In your answer, reproduce exactly the lines from the beginning of the listing below through the one containing "Small states -/", and only those lines.

________

-- ==== Sys2Proof/Tests/Slice0.lean ====
section
/-! SUPPORT. Tests with expected results from spec/95_test_vectors.md or written out by hand from the cited rules, and for each
obligation with hypotheses a witness that meets them. -/

namespace Sys2Proof.Tests

open Sys2Proof.Machine

/-! ### Small states -/

/-- A circular buffer of capacity `n` that was empty and then got `items` pushed. -/
def filled {α : Type} [DecidableEq α] [Inhabited α] (n : Nat) (items : List α) : Fifo α :=
  items.foldl (fun f x => (f.push n x).getD f) Fifo.reset

/-- Reset, with the controller in `c`, the bytes `rx` waiting (with their counted lines), and `es` to come. -/
def stateAt (c : Ctl) (rx : List Byte) (es : List Event) : State :=
  { State.reset with
    rx := filled 64 rx, rxLines := rx.count terminator
    ctrl := { Controller.reset with ctl := c }
    sched := es }

/-- A state with waypoints queued. -/
def queueing (ws : List Pos4) (s : State) : State := { s with mq := filled 4 ws }

/-- A state with bytes waiting in the TX FIFO, its handler enabled. -/
def sending (bs : List Byte) (s : State) : State := { s with tx := filled 64 bs, txie := true }

/-- V-STEP-4's start: a move from (1,0,0,0) to (5,0,0,0) in flight. -/
def inFlight : Motion :=
  { current := ⟨1, 0, 0, 0⟩, target := ⟨5, 0, 0, 0⟩, dir := ⟨true, false, false, false⟩, moving := true
    timerArmed := true }

/-- The RX FIFO of N_RX = 16 with `bs` in it. -/
def smallRx (bs : List Byte) (s : State) : State :=
  { s with cfg := { Config.standard with nRx := 16 }, rx := filled 16 bs, rxLines := bs.count terminator }

/-! ### WellFormed: a smoke test (R64) -/

theorem test_wf_accepts_every_constructor :
    [Instr.moveAbs ⟨-1, 0x0D0D, 0x7FFF, -0x8000⟩, .moveRel ⟨1, 2, 3, 4⟩, .getPos, .homeX, .homeY, .start, .stop, .abort,
      .getTarget, .emptyFrame, .unassigned 0x00, .unassigned 0x09, .unassigned 0x0C, .unassigned 0x0E, .unassigned 0x10,
      .unassigned 0xFF].all Instr.wf = true := by decide

/-- The one check: a listed opcode, or 0x0D, is no unassigned one. -/
theorem test_wf_refuses_listed_opcodes :
    [0x01, 0x02, 0x03, 0x04, 0x05, 0x06, 0x07, 0x08, 0x0D, 0x0F].all (fun op => !(Instr.unassigned op).wf) = true := by
  decide

/-! ### Decoding, from frames written out from R56, R58, R61, R64 -/

/-- P4: 3329 and 1025 in non-canonical codec frames; MOVE_ABS. -/
theorem test_decode_moveAbs :
    decode .highFirst [0x01, 0x0D, 0x01, 0x00, 0x04, 0x01, 0x00, 0, 0, 0, 0, 0, 0, 0x00, 0x00, 0x0D] =
      .command (.moveAbs ⟨3329, 1025, 0, 0⟩) [0x00, 0x00, 0x0D] := by decide

/-- P2: MOVE_REL 10, -2, 7, 0. -/
theorem test_decode_moveRel :
    decode .highFirst [0x02, 0x00, 0x0A, 0x00, 0xFE, 0xFE, 0x02, 0x00, 0x06, 0x01, 0x00, 0x00, 0x00, 0x0D] =
      .command (.moveRel ⟨10, -2, 7, 0⟩) [0x0D] := by decide

theorem test_decode_getPos : decode .lowFirst [0x03, 0x0D] = .command .getPos [0x0D] := by decide
theorem test_decode_homeX : decode .lowFirst [0x04, 0x0D] = .command .homeX [0x0D] := by decide
theorem test_decode_homeY : decode .lowFirst [0x05, 0x0D] = .command .homeY [0x0D] := by decide
theorem test_decode_start : decode .lowFirst [0x06, 0x0D] = .command .start [0x0D] := by decide
theorem test_decode_stop : decode .lowFirst [0x07, 0x0D] = .command .stop [0x0D] := by decide
theorem test_decode_abort : decode .lowFirst [0x08, 0x0D] = .command .abort [0x0D] := by decide
theorem test_decode_getTarget : decode .lowFirst [0x0F, 0x0D] = .command .getTarget [0x0D] := by decide
theorem test_decode_emptyFrame : decode .highFirst [0x0D, 0x0D] = .command .emptyFrame [0x0D] := by decide
theorem test_decode_unassigned : decode .highFirst [0x09, 0x0D] = .command (.unassigned 0x09) [0x0D] := by decide

/-- The refusals by name: no byte, and eleven payload bytes. -/
theorem test_decode_refuses :
    decode .highFirst [] = .noOpcode ∧
      decode .highFirst [0x01, 0, 0, 0, 0, 0, 0, 0, 0, 0, 0, 0x0D] = .shortPayload 0x01 := by decide

/-- P1's MOVE_ABS 5, 0, 0, 0 and P2's GET_TARGET, as the host sends them (R56, R66). -/
theorem test_encode_frames :
    encode .highFirst (.moveAbs ⟨5, 0, 0, 0⟩) =
        [0x01, 0x00, 0x04, 0x01, 0x00, 0x00, 0x00, 0x00, 0x00, 0x00, 0x00, 0x00, 0x00, 0x0D] ∧
      encode .highFirst .getTarget = [0x0F, 0x0D] ∧ encode .highFirst .emptyFrame = [0x0D] := by decide

/-- V-CODEC, both orders. -/
theorem test_codec_encode :
    encodePos .highFirst 0x0401 = [0x04, 0x00, 0x01] ∧ encodePos .highFirst (-5) = [0xFE, 0xFA, 0x03] ∧
      encodePos .highFirst 0x7FFF = [0x7E, 0xFE, 0x03] ∧ encodePos .lowFirst (-128) = [0x80, 0xFE, 0x02] := by decide

/-- V-CODEC, non-canonical inputs. -/
theorem test_codec_decode :
    decodePos .highFirst 0x00 0x04 0xFD = 5 ∧ decodePos .highFirst 0x01 0x00 0x00 = 256 ∧
      decodePos .highFirst 0xFF 0xFF 0x03 = -1 ∧ decodePos .highFirst 0x00 0x0D 0x00 = 13 ∧
      decodePos .highFirst 0x0D 0x01 0x00 = 3329 := by decide

/-- Table words: the opcode alone, and the 14 bytes of P1's MOVE_ABS with the first byte lowest. -/
theorem test_table_words :
    decodeTableWord 8 0x01 = some (.moveAbs ⟨0, 0, 0, 0⟩) ∧
      decodeTableWord 112 0x0D00000000000000000001040001 = some (.moveAbs ⟨5, 0, 0, 0⟩) ∧
      decodeTableWord 16 0x0D02 = some (.moveRel ⟨0x0D00, 0, 0, 0⟩) ∧ decodeTableWord 16 0x0D03 = some .getPos ∧
      decodeTableWord 8 0x0D = some .emptyFrame ∧ decodeTableWord 16 0x0D55 = some (.unassigned 0x55) := by decide

/-! ### A step runs the row's instruction as the next one (log 10) -/

/-- MOVE_ABS 5, 0, 0, 0 (P1): one waypoint queued, 0E 0B 0D to send. -/
theorem test_step_moveAbs :
    ∃ t, step (State.reset.withFetchWord 112 0x0D00000000000000000001040001) = .next t ∧
      t.mq.contents 4 = [⟨5, 0, 0, 0⟩] ∧ t.ctrl.resp = [0x0E, 0x0B, 0x0D] ∧ t.ctrl.ctl = .respond :=
  ⟨_, rfl, by decide, by decide, by decide⟩

/-- MOVE_REL with the delta 1 on X at the endgoal (0,0,0,0). -/
theorem test_step_moveRel :
    ∃ t, step (State.reset.withFetchWord 112 0x0D00000000000000000001000002) = .next t ∧
      t.mq.contents 4 = [⟨1, 0, 0, 0⟩] ∧ t.ctrl.resp = [0x10, 0x0B, 0x0D] :=
  ⟨_, rfl, by decide, by decide⟩

theorem test_step_getPos :
    ∃ t, step (State.reset.withFetchWord 16 0x0D03) = .next t ∧
      t.ctrl.resp = [0x0A, 0, 0, 0, 0, 0, 0, 0, 0, 0, 0, 0, 0, 0x0D] :=
  ⟨_, rfl, by decide⟩

theorem test_step_homeX :
    ∃ t, step (State.reset.withFetchWord 16 0x0D04) = .next t ∧ t.emitted = [.home .x] ∧ t.ctrl.resp = [] :=
  ⟨_, rfl, by decide, by decide⟩

theorem test_step_homeY :
    ∃ t, step (State.reset.withFetchWord 16 0x0D05) = .next t ∧ t.emitted = [.home .y] ∧ t.ctrl.resp = [] :=
  ⟨_, rfl, by decide, by decide⟩

theorem test_step_start :
    ∃ t, step (State.reset.withFetchWord 16 0x0D06) = .next t ∧ t.ctrl.ctl = .respond ∧ t.ctrl.resp = [] :=
  ⟨_, rfl, by decide, by decide⟩

theorem test_step_stop :
    ∃ t, step ({ State.reset with motion := inFlight }.withFetchWord 16 0x0D07) = .next t ∧ t.motion = inFlight ∧
      t.ctrl.resp = [] :=
  ⟨_, rfl, by decide, by decide⟩

/-- V-CMD-10 and W6: the queue is emptied by `tail <- head`, the move in flight goes on. -/
theorem test_step_abort :
    ∃ t, step ((queueing [⟨9, 0, 0, 0⟩, ⟨7, 7, 0, 0⟩] { State.reset with motion := inFlight }).withFetchWord 16 0x0D08) =
        .next t ∧
      t.mq.tail = 2 ∧ t.mq.head = 2 ∧ t.motion = inFlight :=
  ⟨_, rfl, by decide, by decide, by decide⟩

/-- V-CMD-11. -/
theorem test_step_getTarget :
    ∃ t, step ((queueing [⟨9, 9, 0, 0⟩] { State.reset with motion := inFlight }).withFetchWord 16 0x0D0F) = .next t ∧
      t.ctrl.resp = [0x0A, 0x00, 0x08, 0x01, 0x00, 0x08, 0x01, 0, 0, 0, 0, 0, 0, 0x0D] :=
  ⟨_, rfl, by decide⟩

/-- V-CTL-2: READ_OP takes the one byte and goes to SPIN. -/
theorem test_step_emptyFrame :
    ∃ t, step (State.reset.withFetchWord 8 0x0D) = .next t ∧ t.ctrl.ctl = .spin ∧ t.rx.isEmpty = true ∧ t.rxLines = 0 :=
  ⟨_, rfl, by decide, by decide, by decide⟩

theorem test_step_unassigned :
    ∃ t, step (State.reset.withFetchWord 16 0x0D55) = .next t ∧ t.ctrl.op = 0x55 ∧ t.ctrl.resp = [] ∧ t.emitted = [] :=
  ⟨_, rfl, by decide, by decide, by decide⟩

/-! ### Commands on other states -/

/-- V-CMD-2: the queue is full. -/
theorem test_moveAbs_full :
    ∃ t, exec (.moveAbs ⟨5, 0, 0, 0⟩) (queueing [⟨1, 1, 0, 0⟩, ⟨2, 2, 0, 0⟩, ⟨3, 3, 0, 0⟩] State.reset) = .next t ∧
      t.ctrl.resp = [0x0E, 0x0C, 0x0D] ∧ t.mq = filled 4 [⟨1, 1, 0, 0⟩, ⟨2, 2, 0, 0⟩, ⟨3, 3, 0, 0⟩] :=
  ⟨_, rfl, by decide, by decide⟩

/-- V-MQ-6: saturation at both bounds is to the endgoal, and the third axis moves. -/
theorem test_moveRel_saturates :
    ∃ t, exec (.moveRel ⟨1, -1, 5, 0⟩)
          { State.reset with motion := { Motion.reset with target := ⟨127, -128, 0, 0⟩ } } = .next t ∧
      t.mq.contents 4 = [⟨127, -128, 5, 0⟩] ∧ t.ctrl.resp = [0x10, 0x0B, 0x0D] :=
  ⟨_, rfl, by decide, by decide⟩

/-- V-CMD-5: `current` = (-1,0,0,0). -/
theorem test_getPos_negative :
    ∃ t, exec .getPos { State.reset with motion := { Motion.reset with current := ⟨-1, 0, 0, 0⟩ } } = .next t ∧
      t.ctrl.resp = [0x0A, 0xFE, 0xFE, 0x03, 0, 0, 0, 0, 0, 0, 0, 0, 0, 0x0D] :=
  ⟨_, rfl, by decide⟩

________

Result of the exercise
-- ==== Sys2Proof/Tests/Slice0.lean ====
section
/-! SUPPORT. Tests with expected results from spec/95_test_vectors.md or written out by hand from the cited rules, and for each
obligation with hypotheses a witness that meets them. -/

namespace Sys2Proof.Tests

open Sys2Proof.Machine

/-! ### Small states -/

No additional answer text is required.